How does presbyopia affect my current refractive status?

Myopia & Presbyopia

Myopia = nearsightedness
             -A prescription is worn to clear up distance tasks
Those with moderate myopia & presbyopia may notice
             -with their distance glasses on, reading is difficult
             -with their distance glasses off, reading is clear and comfortable

This occurs because due to the curvature of the cornea, and length of the eye,
myopes eyes are focused for near without glasses
(depending on the prescription)

Hyperopia & Presbyopia

Hyperopia = farsightedness
             -A prescription may be worn to see at distance, but mostly worn for near work
Those with moderate hyperopia & presbyopia may notice:
             -presbyopia occurs a few years earlier
             -early on, reading glasses are helpful
             -over time, many are relying on a prescription for computer and up close work
             -later, a prescription is necessary for distance, computer, and reading

The reason for this is with moderate hyperopes, the lens is being used not only for near but for distance also. As the lens’ ability to focus slowly diminishes over time due to presbyopia, the blur is noticed first at near, then at intermediate, and eventually at distance.

Astigmatism & Presbyopia

Astigmatism = two separate curvatures on the cornea
             -A prescription may be worn for distance and near
Those with moderate astigmatism & presbyopia may notice:
             -the majority will need a reading portion added to the current prescription

Astigmatism causes blur at distance and reading length. Presbyopia sets in
and causes added blur at near, therefore a bifocal portion or separate reading glasses with the astigmatism incorporated are necessary.

Diagnostic testing
a) Visual acuity at distance and near
b) Refraction
c) Accommodative testing

Treatment and management
There are several treatment and management options for presbyopia.

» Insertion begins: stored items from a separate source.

-- ==== Sys2Proof/Tests/Slice0.lean ====
section
/-! SUPPORT. Tests of the model against words and vectors of spec/ (95_test_vectors.md, named V<n>, S<n> where one is used),
the smoke tests of WellFormed, and for every statement a witness that meets its hypotheses at the edges of its clauses. -/

namespace Sys2Proof.Tests

open Sys2Proof.Machine

/-! ## WellFormed refuses what is ill formed (R61, R63) -/

theorem test_wf_f0_refuses_operand : Format.f0.admits [0x00#8] = false := by decide
theorem test_wf_f1r_refuses_none : Format.f1r.admits [] = false := by decide
theorem test_wf_f1r_refuses_register_8 : Format.f1r.admits [0x08#8] = false := by decide
theorem test_wf_f2rr_refuses_one_operand : Format.f2rr.admits [0x00#8] = false := by decide
theorem test_wf_f2rr_refuses_first_register_8 : Format.f2rr.admits [0x08#8, 0x00#8] = false := by decide
theorem test_wf_f2rr_refuses_second_register_255 : Format.f2rr.admits [0x00#8, 0xFF#8] = false := by decide
theorem test_wf_f2ri_refuses_register_8 : Format.f2ri.admits [0x08#8, 0x00#8] = false := by decide
theorem test_wf_f2ri_refuses_three_operands : Format.f2ri.admits [0x00#8, 0x00#8, 0x00#8] = false := by decide
theorem test_wf_f2ri_admits_any_immediate : Format.f2ri.admits [0x07#8, 0xFF#8] = true := by decide

/-! ## Decoding: a word written out bit by bit from R61 and R66 for every row -/

theorem test_decode_hlt : decode [0b00000001#8] = .ok (.hlt, []) := by rfl
theorem test_decode_ldi : decode [0b10000010#8, 0b00000000#8, 0b00001000#8] = .ok (.ldi 0 8#8, []) := by rfl
theorem test_decode_prn : decode [0b01000111#8, 0b00000111#8] = .ok (.prn 7, []) := by rfl
theorem test_decode_mul : decode [0b10100010#8, 0b00000001#8, 0b00000010#8] = .ok (.mul 1 2, []) := by rfl
theorem test_decode_cmp : decode [0b10100111#8, 0b00000000#8, 0b00000001#8] = .ok (.cmp 0 1, []) := by rfl
theorem test_decode_jmp : decode [0b01010100#8, 0b00000011#8] = .ok (.jmp 3, []) := by rfl
theorem test_decode_jeq : decode [0b01010101#8, 0b00000010#8] = .ok (.jeq 2, []) := by rfl
theorem test_decode_jne : decode [0b01010110#8, 0b00000011#8] = .ok (.jne 3, []) := by rfl
theorem test_decode_push : decode [0b01000101#8, 0b00000110#8] = .ok (.push 6, []) := by rfl
theorem test_decode_pop : decode [0b01000110#8, 0b00000001#8] = .ok (.pop 1, []) := by rfl
theorem test_decode_leaves_rest : decode [0x47#8, 0x00#8, 0x01#8] = .ok (.prn 0, [0x01#8]) := by rfl
theorem test_decode_illegal_zero : decode [0x00#8] = .error (.illegalOpcode 0x00#8) := by rfl
theorem test_decode_illegal_add : decode [0xA0#8, 0#8, 1#8] = .error (.illegalOpcode 0xA0#8) := by rfl
theorem test_decode_first_register_first : decode [0xA2#8, 0x0A#8, 0x0B#8] = .error (.registerOutOfRange 0x0A#8) := by rfl
theorem test_decode_missing_before_register : decode [0xA2#8, 0x09#8] = .error (.missingOperand 2) := by rfl
theorem test_decode_table_word_ldi : decodeTableWord 24 0x080082 = some (.ldi 0 8#8) := by decide
theorem test_decode_table_word_short : decodeTableWord 8 0xFFFF01 = some .hlt := by decide

/-! ## Steps -/

/-- The reset state with pc moved and bytes placed there. -/
def stateAt (pc : Nat) (bytes : List Byte) : State :=
  { State.reset with pc := BitVec.ofNat 9 pc, mem := placeBytes pc [] bytes }

/-- What a step's next state shows; none where there is none. -/
def after {α : Type} (s : State) (show' : State → α) : Option α :=
  match step s with
  | .next t => some (show' t)
  | .fault _ => none
  | .refused _ => none
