/-- Settles O34: an accepted text has at least one character, and the text `A` has one. -/
theorem encodingLength : Obligations.EncodingLength := by
  refine ⟨fun text e he => ?_, ?_⟩
  · have hlen := encodeText_bits_length he
    have hpos : 0 < text.length := List.length_pos_iff.mpr (encodeText_ok he).1
    exact ⟨hlen, by omega⟩
  · have hA : encodeText [0x41#8] = .ok (encodeValues [10]) :=
      encodeText_of_values (by decide) (.cons ⟨by decide, by decide⟩ .nil) (by decide)
    exact ⟨_, _, hA, encodeText_bits_length hA⟩

/-- Settles O36: the first and the last slot hold the sentinel, and every pattern starts with ink and ends without. -/
theorem moduleSequenceShape : Obligations.ModuleSequenceShape := by
  intro text e he
  obtain ⟨hbits, hlen⟩ := encodeText_bits he
  rw [hbits, moduleSequence_take, moduleSequence_drop, modulesOf_sentinel]
  exact ⟨rfl, rfl, fun slot hslot => moduleSequence_slot_ends (valuesOf_le text) (by omega)⟩

/-- Settles O37: the encoding or the error is that of the text, and it decides what `ENC` records and responds. -/
theorem encDependsOnTheTextAlone : Obligations.EncDependsOnTheTextAlone := by
  intro s₁ s₂ t₁ t₂ htxt h₁ h₂
  cases he : encodeText s₁.txt with
  | ok e =>
    obtain rfl := Host.Outcome.next.inj ((exec_enc_of_ok he).symm.trans h₁)
    obtain rfl := Host.Outcome.next.inj ((exec_enc_of_ok (htxt ▸ he)).symm.trans h₂)
    exact ⟨rfl, rfl, rfl⟩
  | error r =>
    obtain rfl := Host.Outcome.next.inj ((exec_enc_of_error he).symm.trans h₁)
    obtain rfl := Host.Outcome.next.inj ((exec_enc_of_error (htxt ▸ he)).symm.trans h₂)
    exact ⟨rfl, rfl, rfl⟩

/-- Settles O38: neither way for `ENC` to end writes the text, and only an accepted text leaves an encoding. -/
theorem encKeepsTheText : Obligations.EncKeepsTheText := by
  intro s
  cases he : encodeText s.txt with
  | ok e =>
    refine ⟨_, exec_enc_of_ok he, rfl, fun _ => rfl, rfl, fun values x hx hvalues => ?_⟩
    obtain rfl : e = x := Option.some.inj hx
    obtain ⟨-, -, rfl⟩ := encodeText_ok he
    rw [valuesOf_of_forall₂ hvalues]
    exact encodeValues_ksym values
  | error r =>
    refine ⟨_, exec_enc_of_error he, rfl, fun _ => rfl, rfl, fun values x hx _ => ?_⟩
    cases hx

end Sys2Proof.Proofs

/-! SUPPORT. The runs of a sequence as its maximal spans, how `RUNS` ends, and the runs of an accepted text. -/

namespace Sys2Proof.Machine

open Sys2Proof.Claims

/-! ## The maximal spans (43_run_encoder.md R150, R152) -/

/-- The scan starts a run only where the bit changes. -/
theorem scanRuns_isChain (bits : List Bool) (r : Run) : (scanRuns r bits).IsChain (fun a b => a.fill ≠ b.fill) := by
  induction bits generalizing r with
  | nil => exact .singleton r
  | cons b bits ih =>
    unfold scanRuns
    split
    · exact ih _
    · next hb =>
      obtain ⟨w, rest, hscan, -⟩ := scanRuns_head bits ⟨b, 1⟩
      have hrest := ih ⟨b, 1⟩
      rw [hscan] at hrest ⊢
      exact hrest.cons_cons (Ne.symm hb)

theorem maximalRuns_runsOf (bits : List Bool) : MaximalRuns (runsOf bits) := by
  refine ⟨runsOf_width_pos bits, ?_⟩
  cases bits with
  | nil => exact .nil
  | cons b bits => exact scanRuns_isChain bits ⟨b, 1⟩

/-- The runs imply the bits (R152). -/
@[simp] theorem bitsOfRuns_runsOf (bits : List Bool) : bitsOfRuns (runsOf bits) = bits := by
  cases bits with
  | nil => rfl
  | cons b bits => exact bitsOfRuns_scanRuns bits ⟨b, 1⟩

theorem scanRuns_replicate (n w : Nat) (f : Bool) : scanRuns ⟨f, w⟩ (List.replicate n f) = [⟨f, w + n⟩] := by
  induction n generalizing w with
  | zero => rfl
  | succ n ih => simp [List.replicate_succ, scanRuns, ih, Nat.add_assoc, Nat.add_comm 1]

/-- Equal bits are one run. -/
theorem runsOf_replicate {n : Nat} (hn : 1 ≤ n) (f : Bool) : runsOf (List.replicate n f) = [⟨f, n⟩] := by
  obtain ⟨m, rfl⟩ := Nat.exists_eq_add_of_le' hn
  rw [List.replicate_succ, runsOf, scanRuns_replicate, Nat.add_comm]

/-- Maximal runs are found again in the bits that they imply: no run reaches over the joint to the next. -/
theorem runsOf_bitsOfRuns {rs : List Run} (h : MaximalRuns rs) : runsOf (bitsOfRuns rs) = rs := by
  obtain ⟨hwidth, hchain⟩ := h
  induction rs with
  | nil => rfl
  | cons r rs ih =>
    obtain ⟨hr, hrs⟩ := List.forall_mem_cons.mp hwidth
    have hrun : runsOf (List.replicate r.width r.fill) = [r] := runsOf_replicate hr r.fill
    have hrest := ih hrs hchain.tail
    cases rs with
    | nil => simpa using hrun
    | cons q rs =>
      have hq : 1 ≤ q.width := (List.forall_mem_cons.mp hrs).1
      have hlast : (List.replicate r.width r.fill).getLast? = some r.fill := by
        rw [List.getLast?_replicate, if_neg (by omega)]
      have hhead : (bitsOfRuns (q :: rs)).head? = some q.fill := by
        rw [bitsOfRuns_cons, List.head?_append, List.head?_replicate, if_neg (by omega)]
        rfl
      rw [bitsOfRuns_cons, runsOf_append hlast hhead hchain.rel, hrun, hrest]
      rfl

/-- Neighbours differ, so the first fill decides that of every run: the same at even places, the other at odd ones. -/
theorem fill_of_isChain {rs : List Run} {q r : Run} {i : Nat}
    (hchain : (q :: rs).IsChain (fun a b => a.fill ≠ b.fill)) (hr : (q :: rs)[i]? = some r) :
    r.fill = (q.fill == decide (i % 2 = 0)) := by
  induction i generalizing q rs with
  | zero =>
    obtain rfl : q = r := by simpa using hr
    simp
  | succ i ih =>
    cases rs with
    | nil => simp at hr
    | cons p rs =>
      have hne : q.fill ≠ p.fill := hchain.rel
      have hparity : decide ((i + 1) % 2 = 0) = !decide (i % 2 = 0) := by
        rw [← decide_not, decide_eq_decide]
        omega
      rw [ih hchain.tail hr, hparity, Bool.eq_not.mpr hne.symm]
      cases q.fill <;> simp

/-! ## `RUNS` (43_run_encoder.md R151) -/

theorem exec_runs_of_no_enc {s : State} (h : s.enc = none) : exec .runs s = .next (finish .notReady s) := by
  simp [exec, execRuns, h, raise, errorFlags]

/-! ## The runs of an accepted text (43_run_encoder.md R153) -/

/-- No run is wider than four modules. -/
theorem runsOf_moduleSequence_width {values : List Nat} (h : ∀ v ∈ values, v ≤ 46) :
    ∀ r ∈ runsOf (moduleSequence values), r.width ≤ 4 := by
  intro r hr
  rw [runsOf_moduleSequence h, List.mem_append, List.mem_flatMap, List.mem_singleton] at hr
  rcases hr with ⟨i, hi, hr⟩ | rfl
  · exact runsOf_romPattern_width (slots_le h i hi) r hr
  · decide

/-- The six runs of the sentinel (40_symbol_table.md R105). -/
theorem runsOf_sentinel :
    runsOf (modulesOf (romPattern sentinelIndex)) =
      [⟨true, 1⟩, ⟨false, 1⟩, ⟨true, 1⟩, ⟨false, 1⟩, ⟨true, 4⟩, ⟨false, 1⟩] := by
  rw [modulesOf_sentinel]
  rfl

theorem runsOf_moduleSequence_take {values : List Nat} (h : ∀ v ∈ values, v ≤ 46) :
    (runsOf (moduleSequence values)).take 5 =
      [⟨true, 1⟩, ⟨false, 1⟩, ⟨true, 1⟩, ⟨false, 1⟩, ⟨true, 4⟩] := by
  rw [runsOf_moduleSequence h, slots, List.cons_append, List.flatMap_cons, runsOf_sentinel]
  rfl

/-- The terminator is the last run, since the slot before it ends without ink. -/
theorem runsOf_moduleSequence_last {values : List Nat} (h : ∀ v ∈ values, v ≤ 46) :
    (runsOf (moduleSequence values))[6 * (values.length + 4)]? = some ⟨true, 1⟩ := by
  have hlast : 6 * (values.length + 4) = (runsOf (moduleSequence values)).length - 1 := by
    rw [runsOf_moduleSequence_length h]
    rfl
  rw [hlast, ← List.getLast?_eq_getElem?, runsOf_moduleSequence h, List.getLast?_concat]

/-- The runs alternate, and the first is inked. -/
theorem runsOf_moduleSequence_fill {values : List Nat} (h : ∀ v ∈ values, v ≤ 46) {i : Nat} {r : Run}
    (hr : (runsOf (moduleSequence values))[i]? = some r) : r.fill = decide (i % 2 = 0) := by
  obtain ⟨-, hchain⟩ := maximalRuns_runsOf (moduleSequence values)
  have htake := runsOf_moduleSequence_take h
  cases hrs : runsOf (moduleSequence values) with
  | nil => simp [hrs] at htake
  | cons q rs =>
    rw [hrs] at hr hchain htake
    have hq : q = ⟨true, 1⟩ := (List.cons.inj htake).1
    rw [fill_of_isChain hchain hr, hq, Bool.true_beq]

end Sys2Proof.Machine

namespace Sys2Proof.Proofs

open Sys2Proof.Machine Sys2Proof.Claims

/-- Settles O39: the scan gives maximal runs of the bits, and finds any maximal runs again in the bits they imply. -/
theorem runsAreTheMaximalSpans : Obligations.RunsAreTheMaximalSpans := by
  intro bits rs _
  constructor
  · rintro rfl
    exact ⟨bitsOfRuns_runsOf bits, maximalRuns_runsOf bits⟩
  · rintro ⟨rfl, hmax⟩
    exact (runsOf_bitsOfRuns hmax).symm

/-- Settles O25: without an encoding there is the error, with one the runs of its bits. -/
theorem runsResult : Obligations.RunsResult := fun _ =>
  ⟨by decide, exec_runs_of_no_enc, fun e he hbits =>
    ⟨runsOf e.bits, bitsOfRuns_runsOf e.bits, maximalRuns_runsOf e.bits, exec_runs_of_enc he hbits⟩⟩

It is important to be aware of your needs and daily tasks along with your treatment options in order to determine which one will best serve your needs.

a) Glasses
         Reading only
         Separate distance and reading
         Bifocals
b) Contact lenses
         Soft Contact Lenses
             -with reading glasses
             -bifocal soft contact lenses
             -monovision soft contact lenses - (one eye focused for distance, one eye focused for near)
         Rigid Gas Permeable
            -with reading glasses
            -bifocal rigid gas permeable lenses
            -monovision rigid gas permeable lenses
c) Refractive surgery
          Laser procedure to eliminate distance prescription with readers for near
          Laser procedure with monovision – 1 eye focused for distance
          1 eye focused for near

Myopia

What is Myopia?

Myopia is a type of refractive error or glasses prescription. Those that have difficulty seeing at distance, but can see clearly up close, are nearsighted or myopic. Anatomically, myopia occurs because the eye is longer or the cornea is steeper than average, causing the image to be focused in front of the retina. This leaves a blur spot of that image on the back of the eye, which is perceived as unclear. Myopia follows a pattern of showing up within the first to second decade of life, and can continue to progress until one is in their mid-twenties to thirties. Myopia can be inherited, and those with a family history of nearsightedness run an increased risk of manifesting myopia.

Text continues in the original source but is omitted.